*WORK REQUEST*
Each line holding the word "wait" must appear in the answer, copied from the entries.

*RECORD EXTRACTS*
/-- The arrival of a team: every lane below L active, a release at device scope, then the park. -/
def State.groupIssue (i : Instr) (a b : Word) (s : State) : Res :=
  let t := s.team
  let off := (List.range t.lanes).filter fun l => !t.mask.getLsbD l
  if !off.isEmpty then s.openTrap 0x03 (some (maskOf off))
  else if s.acquiring t.uid || !s.performedAll t.uid true then .wait s
  else
    let s := s.updWg t.wg fun g => { g with arrivals := g.arrivals ++ [⟨t.uid, t.tindex, i.bits, a, b⟩] }
    .wait ((s.mapTeam fun t => { t with status := .parked .collective }).tryGroup t.wg)

/-- COLL (R316, R319): `s`a the counter, `s`b the descriptor. DEDUCED: log 44. -/
def execColl (n : BitVec 5) (t : BitVec 1) (a b : BitVec 6) (op k : BitVec 3) : State → Out :=
  execClosing (.coll n t a b op k) ⟨false, false, [.u a.toNat, .u b.toNat], []⟩ fun s =>
    s.groupIssue (.coll n t a b op k) (s.team.u a.toNat) (s.team.u b.toNat)

/-- A2AV (R323, R324). -/
def execA2av (a b : BitVec 6) : State → Out :=
  execClosing (.a2av a b) ⟨false, false, [.u a.toNat, .u b.toNat], []⟩ fun s =>
    s.groupIssue (.a2av a b) (s.team.u a.toNat) (s.team.u b.toNat)

/-! ## The events of a collective -/

/-- A collective changed, and dropped once everything has landed. -/
def State.setColl (s : State) (c : Coll) : State :=
  if c.left.isEmpty && (c.kind != .exchange || c.recvCounts.isSome) then { s with colls := dropBy Coll.id s.colls c.id }
  else { s with colls := updateBy Coll.id s.colls c.id fun _ => c }

/-- Reduction slots in use at this module's Pass die (R321). -/
def State.slotsUsed (s : State) : Nat := (s.colls.filter (·.slot)).length

/-- Where a virtual device stands after the round-robin pointer (R321). -/
def State.slotKey (s : State) (vd : Nat) : Nat := (vd + 255 - s.slotPointer) % 256

/-- REDUCTION_SLOT_GRANT (R321): every member has joined and the root asks, or a waiting request is served. Requests that wait and come
before it are granted first; with as many of them as there are free slots it finds none. DEDUCED: log 46. -/
def execReductionSlotGrant (collective : Nat) (s : State) : Out :=
  match findBy Coll.id s.colls collective with
  | none => .fault .notEnabled
  | some c =>
    let ahead := (s.colls.filter fun x => x.phase == .asking && x.id != c.id && s.slotKey x.vd < s.slotKey c.vd).length
    if c.phase == .running || (0 < ahead && s.slotsUsed + ahead < 32) then .fault .notEnabled
    else if ahead = 0 && s.slotsUsed < 32 then .next ({ s with slotPointer := c.vd }.setColl { c with phase := .running, slot := true })
    else if c.phase == .asking then .fault .notEnabled
    else .next (s.setColl { c with phase := if c.alg = 1 then .running else .asking })

/-- An add of landed bytes, discarded when the counter's GEN has changed since the start (R322). DEDUCED: log 46. -/
def State.countLanded (s : State) (c : Coll) (n : Nat) : State :=
  if s.ctrWord c.ctrSlice c.ctrOff 3 = c.gen then s.addCounter c.ctrSlice c.ctrOff n else s

/-- Does a write to the counter stand in its bank's queue? What lands is written and counted behind it (R107). DEDUCED: log 70. -/
def State.counterQueued (s : State) (c : Coll) : Bool := s.bankBusy c.ctrSlice c.ctrOff 16

/-- COLLECTIVE_LAND (R320, R322): a chunk lands at this member and is counted; at a member that lands nothing the collective ends. -/
def execCollectiveLand (collective offset : Nat) (others : List (List Byte)) (s : State) : Out :=
  match findBy Coll.id s.colls collective with
  | none => .fault .notEnabled
  | some c =>
    match c.segments.find? fun g => g.1 ≤ offset && offset < g.1 + g.2.1 with
    | none =>
      if c.kind == .reduce && c.left.contains offset && others.isEmpty then .next (s.setColl { c with left := [] })
      else .fault .notEnabled
    | some (base, len, src) =>
      let n := min 64 (base + len - offset)
      match c.chunkBytes offset n src base others with
      | none => .fault .notEnabled
      | some bs =>
        if c.phase != .running || !c.left.contains offset || s.bankBusy c.slice (c.dst + offset) n || s.counterQueued c then
          .fault .notEnabled
        else
          let s := s.plainStore c.slice (c.dst + offset) bs
          .next ((s.countLanded c n).setColl { c with left := c.left.filter (· != offset) })

/-- A2AV_COUNTS (R324): the counts of all members have arrived; RCNT and EXPECTED are written, and 8P bytes counted.
DEDUCED: log 46. -/
def execA2avCounts (exchange : Nat) (counts : List Nat) (s : State) : Out :=
  match findBy Coll.id s.colls exchange with
  | none => .fault .notEnabled
  | some c =>
    let p := c.members.length
    if c.kind != .exchange || c.recvCounts.isSome || counts.length != p ||
        counts.getD c.rank 0 != c.sendCounts.getD c.rank 0 || s.bankBusy c.rcntSlice c.rcnt (8 * p) || s.counterQueued c then
      .fault .notEnabled
    else
      let total := c.esize * counts.sum
      let exceeds := c.dcap < total
      let words := counts ++ (List.range p).map fun q => (counts.take q).sum
      let s := s.plainStore c.rcntSlice c.rcnt (words.flatMap fun w => leBytes 4 w)
      let same := s.ctrWord c.ctrSlice c.ctrOff 3 = c.gen
      let s := if same then s.setCtrWord c.ctrSlice c.ctrOff 1 (if exceeds then 8 * p else 8 * p + total) else s
      let s := if same && exceeds then s.setCtrWord c.ctrSlice c.ctrOff 2 (s.ctrWord c.ctrSlice c.ctrOff 2 ||| 8) else s
      let c := { c with recvCounts := some counts }
      .next ((s.countLanded c (8 * p)).setColl { c with left := if exceeds then [] else c.chunkList })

*RESPONSE TO THIS EXERCISE*
  else if s.acquiring t.uid || !s.performedAll t.uid true then .wait s
    .wait ((s.mapTeam fun t => { t with status := .parked .collective }).tryGroup t.wg)
/-- REDUCTION_SLOT_GRANT (R321): every member has joined and the root asks, or a waiting request is served. Requests that wait and come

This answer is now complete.